→ **EXERCISE AIM**
Once the line with "two points (R103)." is found in the data, output it and each following line exactly, up to and including the line with "((p.2 : Int)", and nothing before or after.

(Recorded data)
* * * * * * *

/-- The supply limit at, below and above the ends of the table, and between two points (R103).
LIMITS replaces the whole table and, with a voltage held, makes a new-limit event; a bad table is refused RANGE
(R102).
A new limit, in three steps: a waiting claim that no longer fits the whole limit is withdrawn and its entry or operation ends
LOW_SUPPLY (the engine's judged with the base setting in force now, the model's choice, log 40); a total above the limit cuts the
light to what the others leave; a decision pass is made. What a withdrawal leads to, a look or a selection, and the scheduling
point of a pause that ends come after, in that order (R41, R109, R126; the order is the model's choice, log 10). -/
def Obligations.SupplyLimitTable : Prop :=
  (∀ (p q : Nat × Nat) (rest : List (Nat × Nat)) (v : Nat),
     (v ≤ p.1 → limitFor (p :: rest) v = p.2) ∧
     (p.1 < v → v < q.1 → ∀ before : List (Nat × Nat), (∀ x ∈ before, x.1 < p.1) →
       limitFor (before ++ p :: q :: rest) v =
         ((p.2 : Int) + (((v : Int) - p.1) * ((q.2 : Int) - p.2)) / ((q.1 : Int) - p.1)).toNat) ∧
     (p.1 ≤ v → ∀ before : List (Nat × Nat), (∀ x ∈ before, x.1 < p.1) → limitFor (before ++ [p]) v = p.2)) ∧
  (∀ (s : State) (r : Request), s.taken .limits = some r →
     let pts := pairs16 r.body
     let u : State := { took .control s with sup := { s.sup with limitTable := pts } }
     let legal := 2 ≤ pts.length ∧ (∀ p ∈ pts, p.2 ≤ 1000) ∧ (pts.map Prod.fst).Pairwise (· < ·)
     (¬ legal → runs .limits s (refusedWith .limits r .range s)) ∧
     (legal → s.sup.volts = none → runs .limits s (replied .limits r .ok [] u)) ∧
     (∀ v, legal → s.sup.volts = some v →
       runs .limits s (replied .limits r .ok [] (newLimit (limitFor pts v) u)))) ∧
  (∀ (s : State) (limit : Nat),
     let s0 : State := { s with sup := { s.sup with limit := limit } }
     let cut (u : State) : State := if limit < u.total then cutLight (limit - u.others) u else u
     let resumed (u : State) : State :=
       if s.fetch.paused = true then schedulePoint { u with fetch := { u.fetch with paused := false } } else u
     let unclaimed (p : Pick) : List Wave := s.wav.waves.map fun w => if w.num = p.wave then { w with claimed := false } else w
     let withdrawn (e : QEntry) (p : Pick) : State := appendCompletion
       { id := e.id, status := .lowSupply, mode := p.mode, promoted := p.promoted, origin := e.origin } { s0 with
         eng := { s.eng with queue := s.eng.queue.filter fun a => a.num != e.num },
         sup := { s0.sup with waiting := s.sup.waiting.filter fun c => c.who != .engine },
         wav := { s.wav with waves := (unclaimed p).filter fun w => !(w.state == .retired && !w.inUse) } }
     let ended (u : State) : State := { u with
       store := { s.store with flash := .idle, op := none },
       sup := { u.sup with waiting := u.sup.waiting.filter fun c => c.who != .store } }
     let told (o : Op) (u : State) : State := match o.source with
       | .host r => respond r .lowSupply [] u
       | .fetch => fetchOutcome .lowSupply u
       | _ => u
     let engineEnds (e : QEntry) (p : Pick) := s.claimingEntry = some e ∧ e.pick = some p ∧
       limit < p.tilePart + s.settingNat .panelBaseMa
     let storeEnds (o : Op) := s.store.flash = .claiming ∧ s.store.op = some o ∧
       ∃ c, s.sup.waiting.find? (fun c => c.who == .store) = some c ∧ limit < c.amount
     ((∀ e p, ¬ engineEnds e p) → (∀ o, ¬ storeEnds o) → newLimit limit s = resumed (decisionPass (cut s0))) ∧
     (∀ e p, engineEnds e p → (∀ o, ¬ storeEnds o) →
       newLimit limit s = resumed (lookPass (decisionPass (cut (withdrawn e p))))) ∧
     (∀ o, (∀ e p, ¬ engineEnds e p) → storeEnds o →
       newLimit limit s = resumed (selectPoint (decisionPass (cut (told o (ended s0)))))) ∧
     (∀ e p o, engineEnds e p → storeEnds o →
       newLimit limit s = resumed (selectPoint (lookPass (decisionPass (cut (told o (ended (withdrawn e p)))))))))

* * * * * * *

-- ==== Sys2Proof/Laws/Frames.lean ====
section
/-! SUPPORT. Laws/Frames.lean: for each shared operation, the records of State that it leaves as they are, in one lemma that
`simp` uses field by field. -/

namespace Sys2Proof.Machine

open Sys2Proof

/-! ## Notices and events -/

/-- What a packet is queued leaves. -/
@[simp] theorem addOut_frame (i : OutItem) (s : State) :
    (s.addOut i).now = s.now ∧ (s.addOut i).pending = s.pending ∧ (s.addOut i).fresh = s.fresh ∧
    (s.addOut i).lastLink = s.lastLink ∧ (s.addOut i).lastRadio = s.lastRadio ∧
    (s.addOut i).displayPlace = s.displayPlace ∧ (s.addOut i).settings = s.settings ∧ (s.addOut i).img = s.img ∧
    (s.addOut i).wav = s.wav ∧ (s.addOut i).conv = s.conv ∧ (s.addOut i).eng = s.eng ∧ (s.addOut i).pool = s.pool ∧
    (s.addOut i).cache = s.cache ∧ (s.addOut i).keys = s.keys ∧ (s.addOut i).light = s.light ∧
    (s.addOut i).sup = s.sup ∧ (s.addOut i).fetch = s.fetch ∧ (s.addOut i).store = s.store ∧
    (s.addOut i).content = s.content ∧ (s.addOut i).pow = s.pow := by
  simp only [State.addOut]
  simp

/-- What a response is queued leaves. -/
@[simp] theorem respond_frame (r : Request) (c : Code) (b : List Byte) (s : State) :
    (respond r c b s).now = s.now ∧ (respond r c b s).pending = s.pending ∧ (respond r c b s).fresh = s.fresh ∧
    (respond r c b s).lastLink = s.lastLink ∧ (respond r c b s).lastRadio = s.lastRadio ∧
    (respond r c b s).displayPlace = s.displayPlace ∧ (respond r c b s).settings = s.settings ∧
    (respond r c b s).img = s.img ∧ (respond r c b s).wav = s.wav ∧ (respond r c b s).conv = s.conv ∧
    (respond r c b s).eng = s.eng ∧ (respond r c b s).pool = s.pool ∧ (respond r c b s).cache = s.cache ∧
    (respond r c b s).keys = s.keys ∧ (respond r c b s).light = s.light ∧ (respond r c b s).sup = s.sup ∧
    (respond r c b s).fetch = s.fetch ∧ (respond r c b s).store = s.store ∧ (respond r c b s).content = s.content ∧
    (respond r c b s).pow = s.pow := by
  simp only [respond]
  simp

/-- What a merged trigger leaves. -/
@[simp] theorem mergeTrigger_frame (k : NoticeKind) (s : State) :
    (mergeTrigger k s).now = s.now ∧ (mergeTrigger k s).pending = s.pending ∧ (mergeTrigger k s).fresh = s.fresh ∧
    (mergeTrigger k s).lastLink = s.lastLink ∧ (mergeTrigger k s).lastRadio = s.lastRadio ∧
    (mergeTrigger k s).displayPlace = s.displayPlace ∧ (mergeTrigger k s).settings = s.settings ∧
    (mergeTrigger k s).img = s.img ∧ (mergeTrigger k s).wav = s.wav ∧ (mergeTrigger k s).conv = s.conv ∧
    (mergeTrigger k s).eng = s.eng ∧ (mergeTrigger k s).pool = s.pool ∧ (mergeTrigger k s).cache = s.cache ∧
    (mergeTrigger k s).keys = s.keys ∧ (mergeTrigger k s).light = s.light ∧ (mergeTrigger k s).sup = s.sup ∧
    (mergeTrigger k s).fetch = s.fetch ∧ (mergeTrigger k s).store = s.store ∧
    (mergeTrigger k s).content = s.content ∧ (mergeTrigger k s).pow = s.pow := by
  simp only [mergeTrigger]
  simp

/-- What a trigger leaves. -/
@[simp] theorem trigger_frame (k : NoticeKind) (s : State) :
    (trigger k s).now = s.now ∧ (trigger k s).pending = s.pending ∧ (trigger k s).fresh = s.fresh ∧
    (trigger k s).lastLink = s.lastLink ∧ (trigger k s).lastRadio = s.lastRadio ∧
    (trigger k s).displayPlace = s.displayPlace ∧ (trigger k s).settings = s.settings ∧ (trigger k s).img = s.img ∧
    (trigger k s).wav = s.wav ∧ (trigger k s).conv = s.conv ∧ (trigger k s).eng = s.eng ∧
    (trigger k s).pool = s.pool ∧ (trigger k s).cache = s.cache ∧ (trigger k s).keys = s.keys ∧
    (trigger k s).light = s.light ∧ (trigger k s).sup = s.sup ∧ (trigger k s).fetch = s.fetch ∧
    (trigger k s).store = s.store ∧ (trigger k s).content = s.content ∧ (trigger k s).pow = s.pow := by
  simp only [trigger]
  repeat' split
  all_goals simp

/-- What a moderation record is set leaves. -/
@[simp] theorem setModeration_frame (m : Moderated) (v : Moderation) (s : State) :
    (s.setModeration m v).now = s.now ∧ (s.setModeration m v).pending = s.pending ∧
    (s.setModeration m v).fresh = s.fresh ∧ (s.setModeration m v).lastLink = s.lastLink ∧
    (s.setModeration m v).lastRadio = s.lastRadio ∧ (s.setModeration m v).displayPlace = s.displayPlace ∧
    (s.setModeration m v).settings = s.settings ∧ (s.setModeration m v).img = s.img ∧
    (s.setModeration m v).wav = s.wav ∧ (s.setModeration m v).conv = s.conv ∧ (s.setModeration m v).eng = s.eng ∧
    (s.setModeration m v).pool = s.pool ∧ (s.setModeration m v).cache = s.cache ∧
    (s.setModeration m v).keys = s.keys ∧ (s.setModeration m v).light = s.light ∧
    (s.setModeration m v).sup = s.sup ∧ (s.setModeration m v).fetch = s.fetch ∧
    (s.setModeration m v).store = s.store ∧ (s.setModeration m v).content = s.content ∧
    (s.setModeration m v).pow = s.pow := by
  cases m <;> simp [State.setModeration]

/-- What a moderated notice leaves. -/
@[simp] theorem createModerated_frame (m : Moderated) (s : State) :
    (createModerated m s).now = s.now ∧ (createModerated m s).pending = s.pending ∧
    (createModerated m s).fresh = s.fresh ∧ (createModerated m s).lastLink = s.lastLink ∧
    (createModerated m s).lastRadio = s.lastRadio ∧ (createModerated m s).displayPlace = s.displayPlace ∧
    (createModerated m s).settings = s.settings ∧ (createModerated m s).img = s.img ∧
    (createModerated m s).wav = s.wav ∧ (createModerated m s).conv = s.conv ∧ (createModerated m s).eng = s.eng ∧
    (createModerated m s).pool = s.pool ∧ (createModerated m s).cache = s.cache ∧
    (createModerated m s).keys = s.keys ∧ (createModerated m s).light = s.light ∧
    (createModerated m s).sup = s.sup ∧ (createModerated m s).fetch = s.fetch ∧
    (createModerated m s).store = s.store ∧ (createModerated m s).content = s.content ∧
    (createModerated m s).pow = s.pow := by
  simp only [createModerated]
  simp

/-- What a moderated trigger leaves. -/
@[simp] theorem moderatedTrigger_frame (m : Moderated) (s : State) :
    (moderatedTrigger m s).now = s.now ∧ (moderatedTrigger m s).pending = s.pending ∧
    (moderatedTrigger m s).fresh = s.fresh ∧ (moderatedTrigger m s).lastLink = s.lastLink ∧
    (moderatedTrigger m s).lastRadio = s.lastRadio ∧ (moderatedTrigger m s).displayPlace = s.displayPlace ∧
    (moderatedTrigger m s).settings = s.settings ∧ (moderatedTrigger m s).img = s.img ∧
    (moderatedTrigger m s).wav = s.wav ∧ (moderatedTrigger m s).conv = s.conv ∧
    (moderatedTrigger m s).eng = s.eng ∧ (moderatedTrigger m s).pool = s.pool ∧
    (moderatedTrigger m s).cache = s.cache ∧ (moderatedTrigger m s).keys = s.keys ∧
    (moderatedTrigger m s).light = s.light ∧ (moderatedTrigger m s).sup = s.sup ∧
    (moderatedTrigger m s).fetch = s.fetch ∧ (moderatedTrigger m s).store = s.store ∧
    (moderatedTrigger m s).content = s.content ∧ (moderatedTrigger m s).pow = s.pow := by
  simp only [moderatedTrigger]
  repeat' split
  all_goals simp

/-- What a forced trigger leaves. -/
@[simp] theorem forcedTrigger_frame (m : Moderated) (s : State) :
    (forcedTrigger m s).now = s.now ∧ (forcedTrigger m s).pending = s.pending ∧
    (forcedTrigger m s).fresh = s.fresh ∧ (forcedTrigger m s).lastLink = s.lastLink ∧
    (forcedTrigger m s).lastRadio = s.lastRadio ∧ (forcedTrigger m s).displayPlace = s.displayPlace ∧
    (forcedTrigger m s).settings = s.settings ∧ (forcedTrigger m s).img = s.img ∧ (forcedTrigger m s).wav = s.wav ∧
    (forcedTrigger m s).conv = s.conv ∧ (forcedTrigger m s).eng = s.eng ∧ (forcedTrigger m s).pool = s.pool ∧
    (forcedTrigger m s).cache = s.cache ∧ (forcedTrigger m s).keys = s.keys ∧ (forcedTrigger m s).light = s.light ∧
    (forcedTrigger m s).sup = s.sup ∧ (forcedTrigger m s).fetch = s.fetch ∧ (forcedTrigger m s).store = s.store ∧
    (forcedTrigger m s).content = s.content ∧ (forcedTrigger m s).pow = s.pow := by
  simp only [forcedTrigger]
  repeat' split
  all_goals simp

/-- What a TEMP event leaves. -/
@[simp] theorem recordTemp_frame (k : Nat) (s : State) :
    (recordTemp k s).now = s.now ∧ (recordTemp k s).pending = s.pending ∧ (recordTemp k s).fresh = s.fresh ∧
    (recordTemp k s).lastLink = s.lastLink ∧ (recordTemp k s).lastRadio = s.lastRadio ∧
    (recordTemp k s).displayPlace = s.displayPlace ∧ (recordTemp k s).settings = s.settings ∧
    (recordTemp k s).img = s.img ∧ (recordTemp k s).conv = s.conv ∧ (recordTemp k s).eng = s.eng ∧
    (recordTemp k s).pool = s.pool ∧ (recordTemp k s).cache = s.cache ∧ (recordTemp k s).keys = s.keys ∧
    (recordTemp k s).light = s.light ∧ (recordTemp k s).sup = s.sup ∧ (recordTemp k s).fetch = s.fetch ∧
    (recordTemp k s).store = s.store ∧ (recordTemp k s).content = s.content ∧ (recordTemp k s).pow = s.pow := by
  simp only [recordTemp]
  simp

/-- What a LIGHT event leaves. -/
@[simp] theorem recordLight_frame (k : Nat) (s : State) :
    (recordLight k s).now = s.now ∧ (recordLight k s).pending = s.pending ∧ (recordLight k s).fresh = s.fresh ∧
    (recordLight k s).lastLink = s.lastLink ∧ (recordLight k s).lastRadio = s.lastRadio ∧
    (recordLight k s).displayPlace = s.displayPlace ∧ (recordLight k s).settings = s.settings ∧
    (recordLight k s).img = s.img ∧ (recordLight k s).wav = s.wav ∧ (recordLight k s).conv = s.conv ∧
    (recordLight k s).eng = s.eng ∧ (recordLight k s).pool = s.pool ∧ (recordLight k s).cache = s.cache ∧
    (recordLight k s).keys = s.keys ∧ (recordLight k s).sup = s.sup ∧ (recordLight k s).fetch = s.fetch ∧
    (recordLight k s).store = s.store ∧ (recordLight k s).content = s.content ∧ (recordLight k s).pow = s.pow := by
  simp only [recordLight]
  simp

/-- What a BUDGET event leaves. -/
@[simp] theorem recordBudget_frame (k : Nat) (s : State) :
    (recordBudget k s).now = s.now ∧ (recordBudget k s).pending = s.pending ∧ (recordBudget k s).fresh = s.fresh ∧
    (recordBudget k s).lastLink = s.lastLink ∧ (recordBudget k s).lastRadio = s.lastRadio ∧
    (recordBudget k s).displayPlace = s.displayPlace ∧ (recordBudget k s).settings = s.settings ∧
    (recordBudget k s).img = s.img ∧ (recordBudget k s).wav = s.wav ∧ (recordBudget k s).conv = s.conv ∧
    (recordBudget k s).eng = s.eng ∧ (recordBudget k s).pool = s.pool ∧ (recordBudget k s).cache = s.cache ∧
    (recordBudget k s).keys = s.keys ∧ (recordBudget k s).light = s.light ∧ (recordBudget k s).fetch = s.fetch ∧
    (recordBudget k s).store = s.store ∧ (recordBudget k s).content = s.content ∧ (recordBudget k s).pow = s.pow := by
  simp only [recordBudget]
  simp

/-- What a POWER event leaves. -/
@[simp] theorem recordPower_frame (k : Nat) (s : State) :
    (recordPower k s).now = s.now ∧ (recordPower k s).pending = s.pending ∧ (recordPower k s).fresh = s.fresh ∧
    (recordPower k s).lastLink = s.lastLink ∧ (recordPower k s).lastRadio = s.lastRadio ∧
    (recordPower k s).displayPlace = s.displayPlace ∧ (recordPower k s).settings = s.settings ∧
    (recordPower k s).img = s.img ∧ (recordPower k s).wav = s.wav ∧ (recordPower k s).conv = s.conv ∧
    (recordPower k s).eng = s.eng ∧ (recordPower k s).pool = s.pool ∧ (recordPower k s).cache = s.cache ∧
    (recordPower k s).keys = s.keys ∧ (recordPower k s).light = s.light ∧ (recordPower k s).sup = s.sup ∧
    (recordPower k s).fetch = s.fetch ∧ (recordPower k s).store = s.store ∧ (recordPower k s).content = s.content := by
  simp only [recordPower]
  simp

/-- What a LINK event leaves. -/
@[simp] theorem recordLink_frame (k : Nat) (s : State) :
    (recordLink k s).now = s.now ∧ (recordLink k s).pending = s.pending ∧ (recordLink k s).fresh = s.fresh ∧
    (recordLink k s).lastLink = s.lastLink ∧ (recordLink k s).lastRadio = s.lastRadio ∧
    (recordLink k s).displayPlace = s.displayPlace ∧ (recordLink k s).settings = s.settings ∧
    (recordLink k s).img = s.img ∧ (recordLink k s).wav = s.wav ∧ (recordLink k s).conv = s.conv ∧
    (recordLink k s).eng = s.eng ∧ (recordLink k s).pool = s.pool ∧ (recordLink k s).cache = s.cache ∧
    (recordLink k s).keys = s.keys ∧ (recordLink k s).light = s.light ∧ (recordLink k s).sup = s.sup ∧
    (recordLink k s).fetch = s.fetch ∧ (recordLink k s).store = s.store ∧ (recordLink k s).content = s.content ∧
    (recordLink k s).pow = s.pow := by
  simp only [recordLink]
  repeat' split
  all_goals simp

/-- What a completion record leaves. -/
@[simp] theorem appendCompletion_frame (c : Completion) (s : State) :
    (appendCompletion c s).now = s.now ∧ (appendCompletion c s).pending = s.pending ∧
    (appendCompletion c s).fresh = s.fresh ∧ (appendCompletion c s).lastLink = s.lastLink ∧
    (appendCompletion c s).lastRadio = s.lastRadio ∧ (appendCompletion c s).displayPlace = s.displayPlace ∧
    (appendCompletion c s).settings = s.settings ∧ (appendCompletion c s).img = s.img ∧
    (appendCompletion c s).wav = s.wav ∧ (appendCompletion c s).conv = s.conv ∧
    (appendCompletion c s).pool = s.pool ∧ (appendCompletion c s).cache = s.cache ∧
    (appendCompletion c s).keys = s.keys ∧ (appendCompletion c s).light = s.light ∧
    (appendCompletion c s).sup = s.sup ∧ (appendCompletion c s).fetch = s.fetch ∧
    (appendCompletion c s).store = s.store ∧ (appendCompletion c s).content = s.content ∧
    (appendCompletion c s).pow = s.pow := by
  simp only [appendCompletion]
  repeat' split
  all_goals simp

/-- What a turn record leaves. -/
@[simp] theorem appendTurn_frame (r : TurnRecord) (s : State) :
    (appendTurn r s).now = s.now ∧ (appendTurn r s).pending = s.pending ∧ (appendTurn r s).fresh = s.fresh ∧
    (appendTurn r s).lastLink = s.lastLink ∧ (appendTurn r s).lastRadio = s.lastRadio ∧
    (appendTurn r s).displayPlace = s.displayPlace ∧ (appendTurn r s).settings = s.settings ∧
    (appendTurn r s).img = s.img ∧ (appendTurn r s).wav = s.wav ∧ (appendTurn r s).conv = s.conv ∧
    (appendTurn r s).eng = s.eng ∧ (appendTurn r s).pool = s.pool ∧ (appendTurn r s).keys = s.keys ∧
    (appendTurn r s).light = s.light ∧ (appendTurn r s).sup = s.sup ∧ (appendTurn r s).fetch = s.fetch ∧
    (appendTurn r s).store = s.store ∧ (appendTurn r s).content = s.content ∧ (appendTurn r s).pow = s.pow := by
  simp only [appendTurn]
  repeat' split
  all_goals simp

* * * * * * *

→ **THE ANSWER**
/-- The supply limit at, below and above the ends of the table, and between two points (R103).
LIMITS replaces the whole table and, with a voltage held, makes a new-limit event; a bad table is refused RANGE
(R102).
A new limit, in three steps: a waiting claim that no longer fits the whole limit is withdrawn and its entry or operation ends
LOW_SUPPLY (the engine's judged with the base setting in force now, the model's choice, log 40); a total above the limit cuts the
light to what the others leave; a decision pass is made. What a withdrawal leads to, a look or a selection, and the scheduling
point of a pause that ends come after, in that order (R41, R109, R126; the order is the model's choice, log 10). -/
def Obligations.SupplyLimitTable : Prop :=
  (∀ (p q : Nat × Nat) (rest : List (Nat × Nat)) (v : Nat),
     (v ≤ p.1 → limitFor (p :: rest) v = p.2) ∧
     (p.1 < v → v < q.1 → ∀ before : List (Nat × Nat), (∀ x ∈ before, x.1 < p.1) →
       limitFor (before ++ p :: q :: rest) v =
         ((p.2 : Int) + (((v : Int) - p.1) * ((q.2 : Int) - p.2)) / ((q.1 : Int) - p.1)).toNat) ∧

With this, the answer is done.